Top of Data
-- ==== Sys2Proof/Laws/Event.lean ====
section
/-! SUPPORT. What any command can do to the blocks, said once, and the laws every event keeps because of it. -/

namespace Sys2Proof.Machine

/-- The blocks stand; pins, settings, regions, slots, path, time base and port may change, the configuration within its
ranges. -/
structure SameBlocks (s t : State) : Prop where
  pq : t.pq = s.pq
  rab : t.rab = s.rab
  stt : t.stt = s.stt
  mli : t.mli = s.mli
  flt : t.flt = s.flt
  elog : t.elog = s.elog
  config : s.configLaw → t.configLaw

/-- What an event is made of. -/
inductive Events : State → State → Prop where
  | refl {s : State} : Events s s
  | access {s t u : State} : Events s t → (∀ D, t.depthsWithin D → Accesses D t u) → Events s u
  | outer {s t u : State} : Events s t → SameBlocks t u → Events s u
  | elog {s t : State} (g) : Events s t → (t.elog.logLaw → g.logLaw) → Events s (t.withElog g)
  | reset {s t : State} : Events s t → Events s t.deviceReset

theorem Events.trans {s t u : State} (h : Events s t) (k : Events t u) : Events s u := by
  induction k with
  | refl => exact h
  | access _ a ih => exact ih.access a
  | outer _ b ih => exact ih.outer b
  | elog g _ c ih => exact ih.elog g c
  | reset _ ih => exact ih.reset

theorem Events.work {s t : State} (h : ∀ D, s.depthsWithin D → Works D s t) : Events s t :=
  .access .refl fun D hd => (h D hd).accesses

/-- A change outside the blocks and the configuration. -/
theorem Events.plain {s t : State} (h1 : t.pq = s.pq) (h2 : t.rab = s.rab) (h3 : t.stt = s.stt) (h4 : t.mli = s.mli)
    (h5 : t.flt = s.flt) (h6 : t.elog = s.elog) (h7 : t.rdec = s.rdec) (h8 : t.cfg = s.cfg) : Events s t :=
  .outer .refl ⟨h1, h2, h3, h4, h5, h6, fun h => by unfold State.configLaw at *; rw [h7, h8]; exact h⟩

theorem State.withPins_events (s : State) (x) : Events s (s.withPins x) := .plain rfl rfl rfl rfl rfl rfl rfl rfl
theorem State.withUrt_events (s : State) (x) : Events s (s.withUrt x) := .plain rfl rfl rfl rfl rfl rfl rfl rfl
theorem State.withPctl_events (s : State) (x) : Events s (s.withPctl x) := .plain rfl rfl rfl rfl rfl rfl rfl rfl
theorem State.withTgen_events (s : State) (x) : Events s (s.withTgen x) := .plain rfl rfl rfl rfl rfl rfl rfl rfl
theorem State.withRx_events (s : State) (x) : Events s (s.withRx x) := .plain rfl rfl rfl rfl rfl rfl rfl rfl
theorem State.emit_events (s : State) (m) : Events s (s.emit m) := .plain rfl rfl rfl rfl rfl rfl rfl rfl

/-! ### Operations over the path and the links -/

theorem State.haltTest_events (s : State) : Events s s.haltTest := by
  unfold State.haltTest
  split
  · exact (s.withPctl_events { s.pctl with path := .halt }).access fun D _ =>
      ((Works.one (.buffer (s.withPctl { s.pctl with path := .halt }) _ (.halt _))).tail
        (.streams _ _ (.clear _))).accesses
  · exact .refl

theorem State.settle_events (s : State) : Events s s.settle := .work fun _ h => s.settle_work h

theorem State.close_events (s : State) : Events s s.close := s.settle_events.trans (State.haltTest_events _)

theorem State.sendWithheld_events (s : State) : Events s s.sendWithheld := by
  unfold State.sendWithheld; split
  · exact .plain rfl rfl rfl rfl rfl rfl rfl rfl
  · exact .refl

theorem State.demandRises_events (s : State) : Events s s.demandRises := by
  unfold State.demandRises; split
  · exact (s.withPctl_events _).trans (State.haltTest_events _)
  · exact .refl

theorem State.demandFalls_events (s : State) : Events s s.demandFalls := by
  unfold State.demandFalls
  have hp : Events s (s.withPctl { s.pctl with path := .run }).sendWithheld :=
    (s.withPctl_events _).trans (State.sendWithheld_events _)
  split
  · exact .refl
  · exact hp
  · exact hp.trans (.work fun _ h => State.releaseHeld_work _ h)

theorem State.linkComesUp_events (s : State) : Events s s.linkComesUp := by
  unfold State.linkComesUp; split <;> exact .plain rfl rfl rfl rfl rfl rfl rfl rfl

theorem State.dropLink_events (s : State) : Events s s.dropLink :=
  (s.withUrt_events Urt.empty).access fun _ _ =>
    (((((Accesses.refl (s := s.withUrt Urt.empty)).work (.buffer _ s.rab.dropSlots (.dropSlots s.rab))).tags
      (Mli.dropSlotOwners s.mli) (.dropOwners s.mli)).work (.streams _ Stt.empty (.clear _))).work
      (.queue _ s.pq.dropFenceMarks (.dropMarks s.pq))).faults { s.flt with flags := 0#16 } (.flags s.flt 0#16)

theorem State.quarantineDue_events (s : State) : Events s s.quarantineDue :=
  .access .refl fun _ h => s.quarantineDue_access h

theorem State.takeTick_events (o : TickOrder) (s : State) : Events s (s.takeTick o) := by
  have h : Events s s.advanceStamp := .plain rfl rfl rfl rfl rfl rfl rfl rfl
  unfold State.takeTick
  refine Events.trans (h.access fun D hd => ?_) (State.close_events _)
  refine .trans ?_ (State.doIf_access _ _ _ (State.tickStreams_work _))
  refine .trans ?_ (State.doIf_access _ _ _ (State.tickQueue_work _))
  refine Accesses.andThen ?_ hd fun h => State.tickTags_access _ h
  exact .trans (State.doIf_access _ _ _ (State.tickQueue_work _)) (State.doIf_access _ _ _ (State.tickStreams_work _))

theorem State.issueOne_events (s : State) : Events s s.issueOne := by
  obtain ⟨D, hD⟩ := s.exists_depthsWithin
  rcases s.issueOne_access hD with ⟨u, m, ha, he⟩ | he
  · rw [he]
    refine Events.trans (.access .refl (u := u) fun D' hD' => ?_) (.plain rfl rfl rfl rfl rfl rfl rfl rfl)
    rcases s.issueOne_access hD' with ⟨u', m', h', he'⟩ | he'
    · have hu : u' = u := by
        have h := he'.symm.trans he
        have hout : u'.out = u.out := h'.frame.out.trans ha.frame.out.symm
        have := congrArg (fun x : State => x.withOut u.out) h
        calc u' = u'.withOut u'.out := rfl
          _ = (u'.emit m').withOut u.out := by rw [hout]; rfl
          _ = (u.emit m).withOut u.out := this
          _ = u := rfl
      exact hu ▸ h'
    · exfalso
      have h := congrArg State.out (he'.symm.trans he)
      have hl := congrArg List.length h
      rw [State.emit_out, ha.frame.out] at hl
      simp at hl
  · rw [he]; exact .refl

/-! ### Management frames -/

theorem State.setLatch_events (s : State) : Events s s.setLatch := by
  unfold State.setLatch; split
  · exact .plain rfl rfl rfl rfl rfl rfl rfl rfl
  · exact (s.withPctl_events _).trans (State.demandRises_events _)

theorem State.clearLatch_events (s : State) : Events s s.clearLatch := by
  unfold State.clearLatch; split
  · exact (s.withPctl_events _).trans (State.demandFalls_events _)
  · exact .plain rfl rfl rfl rfl rfl rfl rfl rfl

theorem quiesceFrame_events (s : State) : Events s (quiesceFrame s).state :=
  s.setLatch_events.trans (State.close_events _)
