theorem State.takeRequest_creditLaw {s : State} {i : SlotIx} {header addr : Word} {data : Vector Word 8}
    (hl : s.linkUp = true) (hg : 0 < s.urt.granted) (hs : s.creditLaw) : (s.takeRequest i header addr data).creditLaw := by
  obtain ⟨st, hf⟩ := s.takeRequest_frame i header addr data
  have hup : (s.takeRequest i header addr data).linkUp = true := by
    unfold State.linkUp; rw [hf.pins]; exact hl
  rw [State.creditLaw_up hl] at hs
  rw [State.creditLaw_up hup, Urt.occupied, hf.arrival, hf.withheld, hf.granted]
  simp only [Urt.take, State.withUrt_urt, List.length_append, List.length_singleton]
  unfold Urt.occupied at hs
  omega

theorem State.respond_creditLaw {s : State} {i : SlotIx} (hl : s.linkUp = true) (hi : s.urt.nextResponse = some i)
    (hs : s.creditLaw) : (s.respond i).creditLaw := by
  obtain ⟨hmem, x, hx, _⟩ := Urt.nextResponse_some hi
  rw [State.respond_some hx]
  obtain ⟨_, _, hp, ha, hc⟩ := State.creditStep_frame
    ((s.emit (.resp (x.resp (s.pctl.path == .run)))).withUrt (s.urt.free i))
  rw [State.creditLaw_up hl] at hs
  rw [State.creditLaw_up (by unfold State.linkUp; rw [hp]; exact hl), Urt.occupied, ha]
  have herase : (s.urt.arrival.erase i).length = s.urt.arrival.length - 1 := List.length_erase_of_mem hmem
  have hpos : 0 < s.urt.arrival.length := List.length_pos_of_mem hmem
  unfold Urt.occupied at hs
  simp only [State.withUrt_urt, Urt.free] at hc ⊢
  omega

/-- R21, R154: a link that was down comes up with its eight credits, or stays down. -/
theorem State.releaseLink_creditLaw {s : State} (hr : s.pins.resetn = true) (ha : s.urt.arrival = [])
    (hw : s.urt.withheld = 0) (hg : s.urt.granted = 0) : s.releaseLink.creditLaw := by
  obtain ⟨_, hp, ha', hc, _⟩ := s.releaseLink_frame
  cases hi : s.pins.ilrstn with
  | true =>
    rw [if_pos hi] at hc
    rw [State.creditLaw_up (by unfold State.linkUp; rw [hp, hr, hi]; rfl), Urt.occupied, ha', ha]
    simpa [Nat.add_assoc] using hc
  | false =>
    rw [State.creditLaw_down (State.linkUp_of_ilrstn (by rw [hp]; exact hi)), Urt.occupied, ha', ha]
    rw [hi] at hc
    simp only [Bool.false_eq_true, if_false, hw, hg] at hc
    exact ⟨rfl, by omega, by omega⟩

theorem exec_creditLaw {c : Instr} {s t : State} (h : exec c s = .next t) (hs : s.creditLaw) : t.creditLaw := by
  by_cases hc : Instr.atLink c = false
  · obtain ⟨u, hu, hd⟩ := exec_deeds (s := s) hc
    obtain rfl := Host.Outcome.next.inj (hu.symm.trans h)
    exact hd.link.creditLaw hs
  cases c
  case req header addr data =>
    rcases Bool.eq_false_or_eq_true s.linkUp with hl | hl
    · rcases Nat.eq_zero_or_pos s.urt.granted with hg | hg
      · rw [exec_req_overrun header addr data hl hg] at h
        exact Host.Outcome.next.inj h ▸ hs
      · cases hi : s.urt.lowestFree with
        | none => simp [exec, execReq, hl, Nat.ne_of_gt hg, hi] at h
        | some i =>
          rw [exec_req_taken hl hg hi] at h
          exact Host.Outcome.next.inj h ▸ State.takeRequest_creditLaw (s := s.quiet) hl hg hs
    · rw [exec_req_down header addr data hl] at h
      exact Host.Outcome.next.inj h ▸ hs
  case resp =>
    by_cases hn : s.linkUp = false ∨ s.urt.nextResponse = none
    · rw [exec_resp_none hn] at h
      exact Host.Outcome.next.inj h ▸ hs
    · obtain ⟨hl, hi⟩ := not_or.1 hn
      obtain ⟨i, hi⟩ := Option.ne_none_iff_exists'.1 hi
      have hl := Bool.eq_true_of_not_eq_false hl
      rw [exec_resp_some hl hi] at h
      exact Host.Outcome.next.inj h ▸ (State.close_deeds _).link.creditLaw (State.respond_creditLaw (s := s.quiet) hl hi hs)
  case ilrstnAssert =>
    simp only [exec, execIlrstnAssert] at h
    split at h <;> obtain rfl := Host.Outcome.next.inj h
    · exact (State.close_deeds _).link.creditLaw ((State.creditLaw_down (State.linkUp_of_ilrstn rfl)).2 ⟨rfl, rfl, rfl⟩)
    · rename_i hn
      have hd : s.linkUp = false := by
        unfold State.linkUp
        cases hr : s.pins.resetn <;> cases hi : s.pins.ilrstn <;> simp_all
      exact (State.creditLaw_down (State.linkUp_of_ilrstn rfl)).2 ((State.creditLaw_down hd).1 hs)
  case ilrstnDeassert =>
    simp only [exec, execIlrstnDeassert] at h
    split at h <;> obtain rfl := Host.Outcome.next.inj h
    · rename_i hc
      have hd := (State.creditLaw_down (State.linkUp_of_ilrstn hc.1)).1 hs
      obtain ⟨_, hp, ha, hc', _⟩ := State.linkComesUp_frame (s.quiet.withPins { s.pins with ilrstn := true })
      rw [State.creditLaw_up (by unfold State.linkUp; rw [hp]; simp [hc.2]), Urt.occupied, ha]
      have h0 : (s.quiet.withPins { s.pins with ilrstn := true }).urt.arrival.length = 0 := hd.1
      rw [h0, Nat.zero_add]
      exact hc'
    · rename_i hn
      have he : s.linkUp = (s.quiet.withPins { s.pins with ilrstn := true }).linkUp := by
        unfold State.linkUp
        simp only [State.withPins_pins]
        cases hr : s.pins.resetn <;> cases hi : s.pins.ilrstn <;> simp_all
      unfold State.creditLaw at *
      rw [← he]
      exact hs
  case resetnAssert =>
    simp only [exec, execResetnAssert] at h
    split at h <;> obtain rfl := Host.Outcome.next.inj h
    · exact (State.creditLaw_down rfl).2 ⟨rfl, rfl, rfl⟩
    · exact hs
  case resetnRelease o =>
    by_cases hr : s.pins.resetn = true
    · rw [show exec (.resetnRelease o) s = .next s.quiet from if_pos hr] at h
      exact Host.Outcome.next.inj h ▸ hs
    · rw [exec_resetnRelease_down hr] at h
      obtain ⟨ha, hw, hg⟩ := (State.creditLaw_down (by unfold State.linkUp; simp [hr])).1 hs
      have ha : s.urt.arrival = [] := List.length_eq_zero_iff.1 ha
      cases o <;> obtain rfl := Host.Outcome.next.inj h
      · exact (State.releaseDemand_deeds _).link.creditLaw (State.releaseLink_creditLaw rfl ha hw hg)
      · obtain ⟨hu, hp⟩ := State.releaseDemand_urt (s.quiet.withPins { s.pins with resetn := true })
        exact State.releaseLink_creditLaw (by rw [hp]; rfl) (by rw [hu]; exact ha) (by rw [hu]; exact hw) (by rw [hu]; exact hg)
  all_goals exact absurd rfl hc
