-- ==== Sys2Proof/Word.lean ====
section
/-! DEFINITION. The words of the BMC Frame Decoder Core: the widths the spec names, and nothing else. -/

namespace Sys2Proof

/-- A sample index, unsigned, 64 bits (20_memory.md R35: the block never wraps it). -/
abbrev Sample := BitVec 64

/-- A register of the configuration port, 64 bits (10_state.md R14). -/
abbrev Reg := BitVec 64

/-- A 5-bit code group; bit 0 is the bit received first (30_encoding.md R49). -/
abbrev Code := BitVec 5

/-- A 20-bit frame-start candidate: four code groups, the first received in bits 4 to 0
(30_encoding.md R51). -/
abbrev Candidate := BitVec 20

/-- A data word or a checksum, 32 bits (44_frame_parser.md R98, R99). -/
abbrev Word32 := BitVec 32

/-- A header, 16 bits (30_encoding.md R52). -/
abbrev Header16 := BitVec 16

/-- A byte of the checksum's input or of a raw dump (45_checksum.md R103, 46_window_output.md R121). -/
abbrev Byte := BitVec 8

end Sys2Proof
end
Bottom of Data
> What is needed
Report every line from the material above that mentions the word "Bool".

> Task answer
    simp only [Bool.false_eq_true, if_false, hw, hg] at hc
    rcases Bool.eq_false_or_eq_true s.linkUp with hl | hl
      have hl := Bool.eq_true_of_not_eq_false hl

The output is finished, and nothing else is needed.